◆ **TASK DETAILS**: For every line that contains the string "carries", pull that line out of the material below.

◆ **DATA LISTING**:
—————

-- ==== Sys2Proof/WellFormed.lean ====
section
/-! DEFINITION. Well-formed commands: every operand fits the field, the port or the index that carries it. A command whose operands do
not fit is none that the block can receive. -/

namespace Sys2Proof.WellFormed

open Machine

/-- Below a bound. -/
def lt (a b : Nat) : Bool := decide (a < b)

/-- An optional operand below a bound. -/
def okOpt (o : Option Nat) (b : Nat) : Bool := o.all (fun a => lt a b)

/-- Symbol errors: positions 0 to 34, values of one byte other than 0 (R518, R547). -/
def okErr (e : ErrPat) : Bool := e.all (fun p => lt p.1 35 && lt 0 p.2 && lt p.2 256)

/-- Errors of a FIFO slot (R169): the granule's symbols, then 35 for PARITY and 36 to 38 for the copies of END, EMPTY and POISON. -/
def okItemErr (e : ErrPat) : Bool := e.all (fun p => lt p.1 39 && lt 0 p.2 && lt p.2 256)

/-- Raw errors by granule of a page (R266). -/
def okRaw (m : FMap ErrPat) : Bool := m.all (fun p => lt p.1 512 && okErr p.2)

/-- The senses of one page (R299): one to four, each with an outcome for the eight codewords. -/
def okTries (l : List (List (Option Nat))) : Bool :=
  lt 0 l.length && lt l.length 5 && l.all (fun t => decide (t.length = 8))

/-- A command entry's header (R594, R605): the ring, the entry's index, TAG, OPCODE, FLAGS and HANDLE. -/
def okHdr (h : CmdHdr) : Bool :=
  lt h.ring 16 && lt h.idx (2 ^ 32) && lt h.tag 65536 && lt h.opcode 256 && lt h.flags 256 && lt h.handle 256 && lt h.pipe 65

/-- The payload of a START (R596). -/
def okStart (p : StartP) : Bool :=
  lt p.pipe 256 && lt p.seqs 256 && lt p.sflags 256 && lt p.session 65536 && lt p.adapter 65536 && lt p.entryAddr (2 ^ 64)
    && decide (p.entryLen.length = 4) && p.entryLen.all (fun n => lt n (2 ^ 32)) && lt p.exitAddr (2 ^ 64) && lt p.exitLen (2 ^ 32)

/-- An access on the fabric (R23, R24): 1 to 32 bytes, a write with as much data. -/
def okAcc (x : BusAcc) : Bool :=
  lt x.master 256 && lt x.addr (2 ^ 53) && lt x.bar 3 && lt 0 x.bytes && lt x.bytes 33
    && (!x.write || decide (x.data.length = x.bytes)) && okErr x.upset

/-- What a reload meets outside: a slot, a side and a shard (R560). -/
def okReload (r : ReloadIn) : Bool := lt r.slot 64 && lt r.side 2 && lt r.shard 4096 && lt r.fail 256

/-- A tier operation's descriptor and source (R451). -/
def okTm (src : TmSrc) (t : TmDesc) : Bool :=
  (match src with
    | .ring h => okHdr h
    | .port m => lt m 256
    | .hot => true
    | .arb => true)
    && lt t.op 256 && lt t.kindMode 256 && lt t.flagsTier 256 && lt t.engine 256 && lt t.obj 65536 && lt t.tag 65536
    && lt t.backFirst (2 ^ 64) && lt t.sizeCount (2 ^ 32) && lt t.frame 65536 && lt t.counter (2 ^ 32)

/-- A flit is 160 bytes (R624). -/
def okFlit (b : List Byte) : Bool := decide (b.length = 160)

/-- A routed message (R644): the header's field widths, and data granules of 32 bytes. -/
def okMsg (m : Msg) : Bool :=
  lt m.kind 256 && lt m.dst 4096 && lt m.src 4096 && lt m.hops 256 && lt m.cls 2 && lt m.master 256 && lt m.tag 65536
    && lt m.cause 256 && lt m.addr (2 ^ 40) && lt m.byteEn (2 ^ 32) && lt m.arg (2 ^ 32) && lt m.spec (2 ^ 64) && lt m.len 65
    && lt m.data.length 65 && m.data.all (fun g => decide (g.1.length = 32))

/-- The offset of a field of a synchronisation object (R667). -/
def okField (o : Nat) : Bool := decide (o = 4) || decide (o = 8) || decide (o = 12)

end Sys2Proof.WellFormed

namespace Sys2Proof

open Machine WellFormed

/-- Is every operand of the command within the width of the field that carries it? -/
def Instr.wf : Instr → Bool
  | .registerWrite addr value => lt addr (2 ^ 40) && lt value (2 ^ 64)
  | .fabricAccess x => okAcc x
  | .linkAccessTimeout tag => lt tag 65536
  | .heldAccessRelease _ => true
  | .powerUpAccessTimeout _ => true
  | .sysNodeLock => true
  | .imgLoadGo => true
  | .imgPass1ReadDone => true
  | .imgSignatureDone => true
  | .imgPass2Done _ => true
  | .imgSourceFault code off => lt code 256 && lt off (2 ^ 32)
  | .imgLoadAbort => true
  | .imgQueuedStart => true
  | .imgActGo => true
  | .actDrainDone => true
  | .actConstCopyDone => true
  | .actBarrierRelease => true
  | .actTimeout => true
  | .start h p => okHdr h && okStart p
  | .admitBatch ring => okOpt ring 16
  | .stageFire k _ _ _ _ => lt k 16
  | .firingEnd k id => lt k 16 && lt id 512
  | .fifoItemPresent id k upset => lt id 1024 && lt k 16 && okItemErr upset
  | .fifoCreditGrant id n => lt id 1024 && lt n 513
  | .fifoMark id k => lt id 1024 && lt k 16
  | .fifoRewind id k => lt id 1024 && lt k 16
  | .fifoRelease id k => lt id 1024 && lt k 16
  | .fifoStarved id => lt id 1024
  | .fcPinHoldExpiry p => lt p 9
  | .fifoWmWrite id v => lt id 1024 && lt v (2 ^ 32)
  | .stageBatchEnd k id => lt k 16 && lt id 512
  | .stageSignalIssue k id => lt k 16 && lt id 512
  | .batchComplete p => lt p 64
  | .wsFetch k id => lt k 16 && lt id 512
  | .auFetch k id => lt k 16 && lt id 512
  | .auWrite k id => lt k 16 && lt id 512
  | .fetchArrival k id _ _ => lt k 16 && lt id 512
  | .engWaitTimeout k id w => lt k 16 && lt id 512 && lt w 2
  | .engDrain k => lt k 16
  | .engDrained k => lt k 16
  | .engDrainSlow k => lt k 16
  | .engEnable k => lt k 16
  | .engKill k => lt k 16
  | .engFailDeclare k => lt k 16
  | .engCntClr k => lt k 16
  | .fireHang k => lt k 16
  | .engFault k cause => lt k 16 && lt 1 cause && lt cause 6
  | .arbRelocation k => lt k 16
  | .shardMigration r => okReload r
  | .qzSatWindowEnd k n => lt k 16 && lt n 64
  | .qzScaleCalibrate k n v => lt k 16 && lt n 64 && lt v (2 ^ 32)
  | .arrayWindowRead master k off n => lt master 256 && lt k 16 && lt off (2 ^ 31) && lt 0 n && lt n 33
  | .senseComplete k p tries raw => lt k 16 && (lt p 129 || p == 160) && okTries tries && okRaw raw
  | .arrayReadTimeout master k => lt master 256 && lt k 16
  | .stackPowerOn k => lt k 16
  | .autoSuspend k g => lt k 16 && lt g 5
  | .autoResume k g => lt k 16 && lt g 5
  | .arySeqKey master k _ => lt master 256 && lt k 16
  | .aryStrayWrite master k off _ => lt master 256 && lt k 16 && lt off (2 ^ 31)
  | .arySeqTimeout k => lt k 16
  | .aryErase master k => lt master 256 && lt k 16
  | .aryProgramBuffer master k => lt master 256 && lt k 16
  | .aryBufferWrite master k off _ _ => lt master 256 && lt k 16 && lt off (2 ^ 31)
  | .aryCommit master k => lt master 256 && lt k 16
  | .aryPbTimeout k => lt k 16
  | .arySuspend master k => lt master 256 && lt k 16
  | .arySuspendHeldExpiry k => lt k 16
  | .aryResume master k => lt master 256 && lt k 16
  | .aryAbort master k => lt master 256 && lt k 16
  | .aryStatus master k => lt master 256 && lt k 16
  | .aryIdentify master k => lt master 256 && lt k 16
  | .aryContinuousRead master k => lt master 256 && lt k 16
  | .aryPasswordUnlock master k => lt master 256 && lt k 16
  | .aryLock master k => lt master 256 && lt k 16
  | .pwTableWriteDone k => lt k 16
  | .aryPowerGrant => true
  | .aryOpDone k g _ _ => lt k 16 && lt g 5
  | .aryRetire k b => lt k 16 && lt b 512
  | .load h addr len slot side kind nsid => okHdr h && lt addr (2 ^ 64) && lt len (2 ^ 32) && lt slot 256 && lt side 256 && lt kind 256 && lt nsid (2 ^ 32)
  | .loadQueuedStart => true
  | .loadManifestArrival => true
  | .nvmeCompletion status shard _ => lt status 32768 && okOpt shard 4096
  | .shardArrivalDone i => lt i 4096
  | .shardReadbackDone i => lt i 4096
  | .loadSourceFault shard _ cause => okOpt shard 4096 && lt cause 16
  | .loadSourceTimeout shard => okOpt shard 4096
  | .leDisable => true
  | .leEnable => true
  | .patrolLapStart => true
  | .patrolShardCheck => true
  | .castle h slot flags barrier => okHdr h && lt slot 256 && lt flags 256 && lt barrier (2 ^ 32)
  | .castleBarrierRelease slot => lt slot 64
  | .castleTimeout slot => lt slot 64
  | .castleHoldExpiry slot => lt slot 64
  | .arbSlotExpire => true
  | .release h slot side => okHdr h && lt slot 256 && lt side 256
  | .sessionClose h slot session => okHdr h && lt slot 256 && lt session 65536
  | .tmPlace src t => okTm src t
  | .tmFree src t => okTm src t
  | .tmPromote src t => okTm src t
  | .tmCapture src t => okTm src t
  | .tmPin src t => okTm src t
  | .tmUnpin src t => okTm src t
  | .tmFlush src t => okTm src t
  | .tmTileCopyDone n => lt n 16384
  | .tmMappingQuiesced n => lt n 16384
  | .tmHotInterval => true
  | .tmDisable => true
  | .tmEnable => true
  | .train h addr => okHdr h && lt addr (2 ^ 64)
  | .trainSetupDone => true
  | .trainCommitDone => true
  | .scrubRead st upset => lt st 64 && okErr upset
  | .intgScrubSlow st => lt st 64
  | .intgFlipArm v => lt v (2 ^ 64)
  | .arbHoldClassify i rs => lt i 1024 && rs.all okReload
  | .batchReplay p seq => lt p 64 && lt seq 65536
  | .arbHoldReplay i => lt i 1024
  | .arbHoldResign i => lt i 1024
  | .shardReload r => okReload r
  | .reloadRetryTimer r => okReload r
  | .recovRetryNow rs => rs.all okReload
  | .stackDegraded k rs => lt k 16 && rs.all okReload
  | .stackDead k rs => lt k 16 && rs.all okReload
  | .arbBlockRetire k b rs => lt k 16 && lt b 512 && rs.all okReload
  | .arbCeRepeatResponse st a rs => lt st 64 && lt a (2 ^ 40) && rs.all okReload
  | .arbWatchdogExpiry => true
  | .poweredTimeSave => true
  | .scoreRecordQueue event kind index args => lt event 65536 && lt kind 256 && lt index 256 && args.all (fun a => lt a (2 ^ 64))
  | .scorePost master => lt master 256
  | .scoreFlush => true
  | .scoreFlushTimeout => true
  | .scorePageProgrammed => true
  | .scoreSectorErased => true
  | .scoreScanDone => true
  | .powerFail _ => true
  | .cmdTailWrite n v => lt n 16 && lt v (2 ^ 32)
  | .cplHeadWrite n v => lt n 16 && lt v (2 ^ 32)
  | .ringEnable n => lt n 16
  | .ringDisable n => lt n 16
  | .commandDispatch => true
  | .completionRelease n => lt n 16
  | .ringCplStall n => lt n 16
  | .ringModTimer n => lt n 16
  | .ringProgressTimer t => lt t 256
  | .nop h => okHdr h
  | .query h kind index => okHdr h && lt kind 256 && lt index 256
  | .adjourn h t => okHdr h && lt t 256
  | .resume h t => okHdr h && lt t 256
  | .resign h t => okHdr h && lt t 256
  | .imgLoad h src len => okHdr h && lt src (2 ^ 64) && lt len (2 ^ 32)
  | .imgActivate h en barrier => okHdr h && lt en 256 && lt barrier (2 ^ 32)
  | .census h expect => okHdr h && lt expect 65536
  | .tlEnable n => lt n 4
  | .tlDisable n => lt n 4
  | .tlTrainFlit n lanes flit => lt n 4 && lt lanes 256 && okFlit flit
  | .tlTrainTimeout n => lt n 4
  | .tlDataFlit n flit => lt n 4 && okFlit flit
  | .tlIdleFlit n flit => lt n 4 && okFlit flit
  | .tlAckFlit n flit => lt n 4 && okFlit flit
  | .tlNakFlit n flit => lt n 4 && okFlit flit
  | .tlSleepNotice n flit => lt n 4 && okFlit flit
  | .tlReplayTimeout n => lt n 4
  | .tlAckTimer n => lt n 4
  | .tlIdleInsert n => lt n 4
  | .tlVcIdleSend n v => lt n 4 && lt v 16
  | .tlFcInChange n _ => lt n 4
  | .tlFcStuck n => lt n 4
  | .tlFpSettleExpiry n => lt n 4
  | .tlWakeRetry n => lt n 4
  | .linkWakeDetect n _ => lt n 4
  | .read n m => lt n 4 && okMsg m
  | .write n m => lt n 4 && okMsg m
  | .readRsp n m => lt n 4 && okMsg m
  | .writeAck n m => lt n 4 && okMsg m
  | .errRsp n m => lt n 4 && okMsg m
  | .syncOp n m => lt n 4 && okMsg m
  | .watch n m => lt n 4 && okMsg m
  | .notify n m => lt n 4 && okMsg m
  | .watchRetry tag => lt tag 65536
  | .stream n m => lt n 4 && okMsg m
  | .censusStart n m => lt n 4 && okMsg m
  | .censusPart n m => lt n 4 && okMsg m
  | .censusChildTimeout => true
  | .counterAdd master n arg => lt master 256 && lt n 65536 && lt arg (2 ^ 32)
  | .semaphoreRelease master n arg => lt master 256 && lt n 65536 && lt arg (2 ^ 32)
  | .barrierArrive master n => lt master 256 && lt n 65536
  | .eventFlagSet master n arg => lt master 256 && lt n 65536 && lt arg (2 ^ 32)
  | .reductionContribute master n arg => lt master 256 && lt n 65536 && lt arg (2 ^ 32)
  | .syncTryAcquire master n => lt master 256 && lt n 65536
  | .syncFieldStore n off v => lt n 65536 && okField off && lt v (2 ^ 32)
  | .syncPairWrite m data _ => lt m 32768 && lt data.length 33 && lt 31 data.length
  | .icSetpend id => lt id 1024
  | .icClrpend id _ => lt id 1024
  | .icVectorAccept c _ => lt c 8
  | .icEoi c id => lt c 8 && lt id 1024
  | .icEnWrite m v race => lt m 16 && lt v (2 ^ 32) && okOpt race 8
  | .pmuRequestEntry target => lt target 8
  | .pmuRequestExit => true
  | .autoIdleEntry => true
  | .autoRunExit => true
  | .agentAnswer a _ => lt a 45
  | .pmuHandshakeTimeout => true
  | .wakeSource src => lt src 15
  | .aonCalibrate => true
  | .aonCalDone xtal rc => lt xtal (2 ^ 32) && lt rc (2 ^ 32)
  | .aonClockFallback => true
  | .aonClockRetry => true
  | .aonCrystalStable => true
  | .aonAlarm n => lt n 4
  | .pmuDomainFault dom kind => lt dom 48 && lt kind 2
  | .powerOnReset => true
  | .supplyReset => true
  | .pinReset _ => true
  | .softwareReset code => lt code 65536
  | .perstFall => true
  | .keyRecover type => lt type 65536
  | .arbBootCfg base compat => lt base (2 ^ 40) && lt compat 2
  | .keyFuseProg slot => lt slot 4
  | .keyFuseRevoke => true
  | .keyFuseRaise level => lt level 64
  | .keyFuseDone _ => true
  | .keyAttest => true
  | .keyAttestDone => true
  | .ddrTrain => true
  | .ddrTrainDone mask => lt mask 256
  | .ddrTrainTimeout mask => lt mask 256
  | .ddrInitDone rs => rs.all okReload
  | .thermalTrip _ => true
  | .jtagExtest _ => true
  | .resetRelease _ => true
  | .ethRxFrame m _ _ => lt m 2
  | .ethRxTailWrite m v => lt m 2 && lt v (2 ^ 32)
  | .ethTxTailWrite m v => lt m 2 && lt v (2 ^ 32)
  | .ethTxDone m => lt m 2
  | .ethLinkDown m => lt m 2
  | .usbOutTransfer _ _ => true
  | .usbInDone => true
  | .usbOutTailWrite v => lt v (2 ^ 32)
  | .usbInTailWrite v => lt v (2 ^ 32)
  | .usbBusReset speed => lt speed 4
  | .csiFrameStart n num => lt n 4 && lt num 65536
  | .csiFrameEnd n width lines dt vc _ => lt n 4 && lt width 65536 && lt lines 65536 && lt dt 64 && lt vc 4
  | .csiFrameTimeout n => lt n 4
  | .csiFbRel n i => lt n 4 && lt i 64
  | .csiFbCfgWrite n v => lt n 4 && lt v (2 ^ 32)
  | .tdmFrame samples _ => samples.all (fun x => lt x (2 ^ 24))
  | .tdmRingDrain => true
  | .tdmFsLost => true
  | .tdmCtlWrite v => lt v (2 ^ 32)
  | .vadWindow _ => true
  | .pcieLinkTrain => true
  | .pcieLinkFail => true
  | .pcieConfigAccess master off n _ _ _ => lt master 256 && lt off (2 ^ 28) && lt n 33
  | .cpuHoldWrite v => lt v (2 ^ 32)
  | .cpuFreqWrite v => lt v (2 ^ 32)
  | .pcieLinkUp rate width => lt rate 6 && lt 0 rate && lt width 5 && lt 0 width
  | .ethBlockLock m => lt m 2
  | .usbBusSuspend _ => true
  | .usbStandardRequest setup => lt setup.length 9 && lt 7 setup.length

end Sys2Proof
end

—————

◆ **RESPONSE TO THIS TASK**:
/-! DEFINITION. Well-formed commands: every operand fits the field, the port or the index that carries it. A command whose operands do
/-- Is every operand of the command within the width of the field that carries it? -/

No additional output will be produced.